The goal of this exploratory proposal is to test the efficacy of adult progenitor cells in amyloid- dependent and amyloid-independent mouse models of Alzheimer's disease (AD). AD poses an increasing burden on society and at present there is no cure or disease modifying treatment. With the continuing failures of anti-amyloid therapies in clinical trials, there is an urgent need for testing alternative strategies aimed at a wider range f targets. Growing evidence suggest that AD is a complex, heterogeneous disorder caused by both amyloid and non-amyloid mechanisms and that neuroinflammation, an invariant feature of AD, may be causally associated with late onset AD. Previous studies in our laboratories have collectively demonstrated: (1) neuroinflammation plays a crucial role in AD pathogenesis; and (2) intravenously administered bone marrow- derived Multi-potent Adult Progenitor Cells (MAPC) exert anti-inflammatory effects and protect rodents from stroke and brain injuries.
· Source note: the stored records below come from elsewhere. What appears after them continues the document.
/-! ### The vector side -/

/-- R186, R189 to R199: the values of the vector triggers. A disabled lane of a lane-wise trigger takes that of vx.c. Of an enabled one, on lanes of
a floating-point type, each arithmetic trigger rounds the exact result once (R109, R113, R114), min and max order −0 below +0, and a NaN gives the
canonical NaN; on lanes of an integer type the exact result is reduced modulo 2^w or, with SAT, clamped. The bit triggers, the compares, the
permutes, the generator (R197), bin, hist and rank act as their tables say, and the reductions on the enabled lanes. At the end, values of
decoding and of RoundTo worked out by hand. Of the flags (R188): an arithmetic trigger on integer lanes sets SAT where SAT = 1 and the exact result
of an enabled lane lies beyond the range, and no other flag; the lanes of a floating-point add, sub, mul, fma or fnma set those of their operations
and roundings; a div sets DZ where an enabled lane divides a finite number that is not zero by zero, and NV for 0 / 0 and ∞ / ∞, and a sqrt NV for a
negative number; and the triggers without arithmetic set none. A NaN that is the only enabled lane of radd leaves canonical (log entry 25); a cell of bin of 2^31 and
more shows its low bits (log entry 29). -/
def Obligations.VectorLanes : Prop :=
  (∀ (x : VxIn) (st : BitVec 7) (i : Nat), i < x.n →
    let w := x.w
    let L := fun (o : VxOp) => lane w (vxOut o x st).1 i
    let A := x.ai i
    let T := x.ti i
    let C := x.ci i
    let sgn := fun (v : Nat) => if 2 ^ (w - 1) ≤ v then (v : Int) - 2 ^ w else (v : Int)
    let int := fun (v : Nat) => if x.f.int = some true then sgn v else (v : Int)
    let lo : Int := if x.f.int = some true then -2 ^ (w - 1) else 0
    let hi : Int := if x.f.int = some true then 2 ^ (w - 1) - 1 else 2 ^ w - 1
    let narrow := fun (v : Int) => ((if x.sat then max lo (min hi v) else v) % 2 ^ w).toNat
    let num := decodeNum x.f
    let nan := fun (v : Nat) => decide (num v = .nan)
    let round := fun (v : Machine.Num) => (roundTo v false x.f x.mode (x.rnd i)).1
    let below := fun (a b : Nat) => ltNum (num a) (num b) || ((num a).isZero && (num b).isZero && (num a).neg && !(num b).neg)
    let eq : Bool := if x.isFp then eqNum (num A) (num T) else decide (A = T)
    let lt : Bool := if x.isFp then ltNum (num A) (num T) else decide (int A < int T)
    let z0 : Word := x.k ^^^ (BitVec.ofNat 64 T * 0x9E3779B97F4A7C15#64)
    let z1 := (z0 ^^^ (z0 >>> 30)) * 0xBF58476D1CE4E5B9#64
    let z2 := (z1 ^^^ (z1 >>> 27)) * 0x94D049BB133111EB#64
    (∀ o ∈ [VxOp.add, .sub, .mul, .fma, .fnma, .div, .sqrt, .min, .max, .abs, .neg, .and, .or, .xor, .andn, .shl, .shr, .sra, .clz, .ctz,
        .popc, .ceq, .cne, .clt, .cle, .perm, .rnd], x.en i = false → L o = C) ∧
    L .sel = (if bit x.m i then A else lane w x.t i) ∧ L .bcast = x.ai (x.t.toNat % 64 % x.n) ∧
    L .rot = x.ai ((i + x.t.toNat % 64) % x.n) ∧ L .iota = (lane w x.t 0 + i) % 2 ^ w ∧
    (i < 64 → (vxOut .mskof x st).1.getLsbD i = decide (lane w x.t i ≠ 0)) ∧
    (x.f.int ≠ none → L .hist = ((List.range x.n).filter (fun j => x.en j && decide (int (x.ti j) = i))).length ∧
      L .rank = if x.en i then ((List.range i).filter (fun j => x.en j && decide (x.ti j = T))).length else 0) ∧
    L .bin = (match (num A).value, (num C).value, (num T).value with
      | some a, some c, some t =>
        if x.en i = true ∧ 0 ≤ ⌊(a - c) * t⌋ ∧ ⌊(a - c) * t⌋ < (x.k.toNat % 2 ^ 32 : Nat) then (⌊(a - c) * t⌋ % 2 ^ w).toNat else 2 ^ w - 1
      | _, _, _ => 2 ^ w - 1) ∧
    (x.en i = true →
      L .and = A &&& T ∧ L .or = A ||| T ∧ L .xor = A ^^^ T ∧
      (∀ b, b < w → (L .andn).testBit b = (A.testBit b && !T.testBit b)) ∧
      L .shl = A * 2 ^ (T % w) % 2 ^ w ∧ L .shr = A / 2 ^ (T % w) ∧ L .sra = ((sgn A / 2 ^ (T % w)) % 2 ^ w).toNat ∧
      L .clz ≤ w ∧ L .ctz ≤ w ∧ (∀ n ≤ w, n ≤ L .clz ↔ ∀ b < n, T.testBit (w - 1 - b) = false) ∧ (∀ n ≤ w, n ≤ L .ctz ↔ ∀ b < n, T.testBit b = false) ∧
      L .popc = ((List.range w).filter (fun b => T.testBit b)).length ∧
      L .ceq = (if eq then 2 ^ w - 1 else 0) ∧ L .cne = (if eq then 0 else 2 ^ w - 1) ∧ L .clt = (if lt then 2 ^ w - 1 else 0) ∧
      L .cle = (if lt || eq then 2 ^ w - 1 else 0) ∧ L .perm = x.ai (T % x.n) ∧
      L .rnd = ((z2 ^^^ (z2 >>> 31)) >>> (64 - w)).toNat ∧
      (x.f.int ≠ none →
        L .add = narrow (int A + int T) ∧ L .sub = narrow (int A - int T) ∧ L .mul = narrow (int A * int T) ∧
        L .fma = narrow (int A * int T + int C) ∧ L .fnma = narrow (int C - int A * int T) ∧
        L .min = (if int A < int T then A else T) ∧ L .max = (if int A < int T then T else A) ∧
        L .abs = narrow (int T).natAbs ∧ L .neg = narrow (-int T)) ∧
      (x.isFp = true →
        L .add = round (addNum x.mode (num A) (num T)).1 % 2 ^ w ∧ L .sub = round (addNum x.mode (num A) (num T).negate).1 % 2 ^ w ∧
        L .mul = round (mulNum (num A) (num T)).1 % 2 ^ w ∧
        L .fma = round (addNum x.mode (mulNum (num A) (num T)).1 (num C)).1 % 2 ^ w ∧
        L .fnma = round (addNum x.mode (mulNum (num A) (num T)).1.negate (num C)).1 % 2 ^ w ∧
        L .min = (if nan A || nan T then canonNan x.f % 2 ^ w else if below A T then A else T) ∧
        L .max = (if nan A || nan T then canonNan x.f % 2 ^ w else if below A T then T else A) ∧
        L .abs = (if nan T then canonNan x.f % 2 ^ w else T % 2 ^ (w - 1)) ∧
        L .neg = (if nan T then canonNan x.f % 2 ^ w else (T + 2 ^ (w - 1)) % 2 ^ w) ∧
        L .div = (match num A, num T with
          | .nan, _ | _, .nan | .inf _, .inf _ => canonNan x.f
          | .inf s, .fin t _ _ => round (.inf (s != t))
          | .fin s _ _, .inf t => round (.fin (s != t) 0 0)
          | .fin s m e, .fin t n g =>
            if n = 0 then (if m = 0 then canonNan x.f else round (.inf (s != t)))
            else (roundRat x.f (s != t) (m * 2 ^ (e - g).toNat) (n * 2 ^ (g - e).toNat) false x.mode (x.rnd i)).1) % 2 ^ w ∧
        (match num T with
          | .nan | .inf true => L .sqrt = canonNan x.f % 2 ^ w
          | .inf false => L .sqrt = round (.inf false) % 2 ^ w
          | .fin s m e =>
            (m = 0 → L .sqrt = round (.fin s 0 0) % 2 ^ w) ∧ (m ≠ 0 → s = true → L .sqrt = canonNan x.f % 2 ^ w) ∧
            (m ≠ 0 → s = false → ∃ (n r : Nat) (q : Int), r * r ≤ n ∧ n < (r + 1) * (r + 1) ∧ 2 ^ 160 ≤ r ∧
              (n : ℚ) * (2 : ℚ) ^ (2 * q) = (m : ℚ) * (2 : ℚ) ^ e ∧
              L .sqrt = (roundTo (.fin false r q) (decide (r * r ≠ n)) x.f x.mode (x.rnd i)).1 % 2 ^ w))))) ∧
  (∀ (x : VxIn) (st : BitVec 7),
    let w := x.w
    let out := fun (o : VxOp) => (vxOut o x st).1
    let sgn := fun (v : Nat) => if 2 ^ (w - 1) ≤ v then (v : Int) - 2 ^ w else (v : Int)
    let int := fun (v : Nat) => if x.f.int = some true then sgn v else (v : Int)
    let lo : Int := if x.f.int = some true then -2 ^ (w - 1) else 0
    let hi : Int := if x.f.int = some true then 2 ^ (w - 1) - 1 else 2 ^ w - 1
    let num := decodeNum x.f
    let below := fun (a b : Nat) => ltNum (num a) (num b) || ((num a).isZero && (num b).isZero && (num a).neg && !(num b).neg)
    let low := fun (v : Int) => (BitVec.ofInt 64 v).setWidth 1024
    let on := ((List.range x.n).filter x.en).map (lane w x.t)
    let flags := fun (o : VxOp) => (vxOut o x st).2
    let beyond := fun (v : Nat → Int) => x.sat && (List.range x.n).any (fun i => x.en i && (decide (v i < lo) || decide (hi < v i)))
    let merged := fun (r : Nat → Machine.Num × StFlags) => (List.range x.n).foldl (fun (u : StFlags) i =>
      if x.en i then u ||| ((r i).2 ||| (roundTo (r i).1 false x.f x.mode (x.rnd i)).2) else u) 0
    let A := fun (i : Nat) => x.ai i
    let T := fun (i : Nat) => x.ti i
    let summed := fun (g : Machine.Num → Machine.Num) (i : Nat) =>
      if num (A i) = .nan ∨ num (T i) = .nan ∨ num (x.ci i) = .nan then (.nan, 0)
      else (((addNum x.mode (g (mulNum (num (A i)) (num (T i))).1) (num (x.ci i))).1),
        (mulNum (num (A i)) (num (T i))).2 ||| (addNum x.mode (g (mulNum (num (A i)) (num (T i))).1) (num (x.ci i))).2)
    (x.f.int ≠ none → ∀ p ∈ [(VxOp.add, fun (i : Nat) => int (A i) + int (T i)), (.sub, fun i => int (A i) - int (T i)),
        (.mul, fun i => int (A i) * int (T i)), (.fma, fun i => int (A i) * int (T i) + int (x.ci i)),
        (.fnma, fun i => int (x.ci i) - int (A i) * int (T i)), (.abs, fun i => (int (T i)).natAbs), (.neg, fun i => -int (T i))],
      flags p.1 = if beyond p.2 then 32 else 0) ∧
    (∀ o ∈ [VxOp.min, .max, .and, .or, .xor, .andn, .shl, .shr, .sra, .clz, .ctz, .popc, .ceq, .cne, .clt, .cle, .sel, .mskof, .rmax, .rmin, .perm,
      .bcast, .rot, .ext, .iota, .rnd, .bin, .hist, .rank, .stat, .sclr], flags o = 0) ∧
    (x.isFp = false → flags .radd = 0) ∧
    (x.isFp = true → flags .abs = 0 ∧ flags .neg = 0 ∧ flags .add = merged (fun i => addNum x.mode (num (A i)) (num (T i))) ∧
      flags .sub = merged (fun i => addNum x.mode (num (A i)) (num (T i)).negate) ∧ flags .mul = merged (fun i => mulNum (num (A i)) (num (T i))) ∧
      flags .fma = merged (summed id) ∧ flags .fnma = merged (summed Machine.Num.negate) ∧
      ((flags .div).getLsbD 1 = true ↔ ∃ i < x.n, x.en i = true ∧ (num (T i)).isZero = true ∧ (num (A i)).isZero = false ∧ (num (A i)).value ≠ none) ∧
      (x.f ≠ .e4m3 → ((flags .div).getLsbD 0 = true ↔ ∃ i < x.n, x.en i = true ∧ (((num (A i)).isZero = true ∧ (num (T i)).isZero = true) ∨
        ∃ a b, num (A i) = .inf a ∧ num (T i) = .inf b))) ∧
      (flags .sqrt).getLsbD 1 = false ∧ (x.f ≠ .e4m3 → ((flags .sqrt).getLsbD 0 = true ↔
        ∃ i < x.n, x.en i = true ∧ num (T i) ≠ .nan ∧ (num (T i)).neg = true ∧ (num (T i)).isZero = false))) ∧
    out .ext = low (int (x.ai (x.t.toNat % 64 % x.n))) ∧ (∀ j, x.n ≤ j → (out .mskof).getLsbD j = false) ∧ out .stat = st.setWidth 1024 ∧
    (x.isFp = false → out .radd = low (on.map int).sum) ∧
    (x.isFp = true → out .radd = low (match reduceTree (fun a b => (fAdd x.f x.mode 0 a b).1) (Nat.log2 x.n)
        (fun i => if x.en i then some (lane w x.t i) else none) with
      | some r => if num r = .nan then canonNan x.f else r
      | none => 0 : Nat)) ∧
    (x.f.int ≠ none → (on = [] → out .rmax = low lo ∧ out .rmin = low hi) ∧
      (on ≠ [] → (∃ v ∈ on, out .rmax = low (int v) ∧ ∀ u ∈ on, int u ≤ int v) ∧ ∃ v ∈ on, out .rmin = low (int v) ∧ ∀ u ∈ on, int v ≤ int u)) ∧
    (x.isFp = true → x.f ≠ .e4m3 →
      (on = [] → ∃ p q : Nat, p < 2 ^ w ∧ q < 2 ^ w ∧ out .rmax = low p ∧ num p = .inf true ∧ out .rmin = low q ∧ num q = .inf false) ∧
      (∀ v ∈ on, num v = .nan → out .rmax = low (canonNan x.f) ∧ out .rmin = low (canonNan x.f)) ∧
      (on ≠ [] → (∀ v ∈ on, num v ≠ .nan) → (∃ v ∈ on, out .rmax = low v ∧ ∀ u ∈ on, below v u = false) ∧
        ∃ v ∈ on, out .rmin = low v ∧ ∀ u ∈ on, below u v = false))) ∧
  (∀ (mode : RMode) (s t : Bool) (m n : Nat) (e g : Int) (a b : ℚ), (Machine.Num.fin s m e).value = some a → (Machine.Num.fin t n g).value = some b →
    (addNum mode (.fin s m e) (.fin t n g)).1.value = some (a + b) ∧ (mulNum (.fin s m e) (.fin t n g)).1.value = some (a * b) ∧
    (ltNum (.fin s m e) (.fin t n g) = true ↔ a < b) ∧ (eqNum (.fin s m e) (.fin t n g) = true ↔ a = b)) ∧
  (decodeNum .fp32 0x3FC00000 = .fin false (3 * 2 ^ 22) (-23) ∧ decodeNum .bf16 0xC000 = .fin true 128 (-6) ∧
    decodeNum .fp16 1 = .fin false 1 (-24) ∧ decodeNum .e4m3 0x7E = .fin false 14 5 ∧ decodeNum .e4m3 0xFF = .nan ∧
    decodeNum .e5m2 0x7C = .inf false ∧ decodeNum .fp64 0xFFF0000000000000 = .inf true ∧ decodeNum .i8 0x80 = .fin true 128 0 ∧
    decodeNum .e8m0 0 = .fin false 1 (-127) ∧ decodeMx 8 127 0xC0 = .fin true 64 (-6)) ∧
  ((∀ p ∈ [(RMode.rne, 0x3F800000), (.rtz, 0x3F800000), (.rup, 0x3F800001), (.rdn, 0x3F800000)],
      roundTo (.fin false (2 ^ 24 + 1) (-24)) false .fp32 p.1 0 = (p.2, 16)) ∧
    roundTo (.fin false (2 ^ 24 + 3) (-24)) false .fp32 .rne 0 = (0x3F800002, 16) ∧
    roundTo (.fin false (2 ^ 24 + 1) (-24)) true .fp32 .rne 0 = (0x3F800001, 16) ∧
    roundTo (.fin true (2 ^ 24 + 1) (-24)) false .fp32 .rdn 0 = (0xBF800001, 16) ∧
    roundTo (.fin false (2 ^ 24 + 1) (-24)) false .fp32 .sr (2 ^ 31 - 1) = (0x3F800001, 16) ∧
    roundTo (.fin false (2 ^ 24 + 1) (-24)) false .fp32 .sr (2 ^ 31) = (0x3F800000, 16) ∧
    roundTo (.fin false 1 128) false .fp32 .rne 0 = (0x7F800000, 20) ∧ roundTo (.fin false 1 128) false .fp32 .rtz 0 = (0x7F7FFFFF, 20) ∧
    roundTo (.fin true 1 10) false .e4m3 .rne 0 = (0xFE, 20) ∧ roundTo (.fin false 1 (-150)) false .fp32 .rne 0 = (0, 24) ∧
    roundTo (.fin false 1 (-150)) false .fp32 .rup 0 = (1, 24) ∧ roundTo (.fin false 3 (-150)) false .fp32 .rne 0 = (2, 24) ∧
    roundTo (.fin false 5 (-1)) false .i8 .rne 0 = (2, 16) ∧ roundTo (.fin false 300 0) false .i8 .rne 0 = (127, 48) ∧
    roundTo .nan false .i8 .rne 0 = (0, 1) ∧ roundTo (.fin false 3 (-1)) false .e8m0 .rne 0 = (0x80, 16))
We propose to leverage novel methodology of intravenous MAPC administration to target inflammation in AD using APPPS1 mice (expressing mutant APP and Presenilin 1) and AICD-Tg mice (expressing APP IntraCellular Domain) as amyloid- and non-amyloid models of AD phenotype, respectively.
In Aim 1, we will inject MAPC, once a month for 4 months, prophylactically prior to the appearance of neurological symptoms and test the mice for memory deficits in four different behavioral paradigms. In addition, we will examine the brains for tau phosphorylation, gliosis, cytokine levels, and blood-brain barrier deficits. In the second arm of the study, we will inject MAPC therapeutically once a month for 4 months after the signs of memory deficits become apparent and test mice for the behavioral deficits and brain pathologies described above. The studies in Aim 2 are aimed towards examining the underlying mechanism(s) of intravenously administered MAPC and will test the hypothesis that the effect of MAPC is mediated by downregulation of peripheral immune responses. Spleens will be isolated at the end of the treatment period and splenocytes will be examined to identify activated macrophages, granulocytes, T cells, B cells, etc. In the second arm of the study, we will isolate spleen RNA and perform gene expression analysis to determine whether MAPC treatment blocked the activation of immune gene networks. The proposed studies will demonstrate to what extent adult progenitor cells are effective in preventing AD pathology and rescuing behavioral deficits in both amyloid-dependent and amyloid-independent mechanisms of AD. These studies will also determine whether MAPC are effective therapeutically or need to be used prophylactically. Our studies will examine the potential mechanism(s) underlying the effects of MAPC in AD mouse models and may uncover new molecular drug targets for further exploration.
As the American population ages rapidly, there is an urgent need for an effective treatment that will halt or reverse the devastating effects of Alzheimer's disease (AD). Presently, there is no cure or disease-modifying treatment against AD and anti-amyloid drug trials have yet to achieve success. There is growing evidence that AD is a complex, multifactorial disease that involves both amyloid and non-amyloid pathogenic mechanisms and that neuroinflammation plays a crucial role in AD pathogenesis. We propose to use the unique potential of stem cell therapy to downregulate neuroinflammation in two mouse models of AD phenotype. Our proposal will help in determining the protective effects of adult progenitor cells in both amyloid-dependent and amyloid-independent mechanisms that contribute to AD. These studies may form a basis for initiating phase I clinical studies using progenitor cells and may identify new drug targets against AD.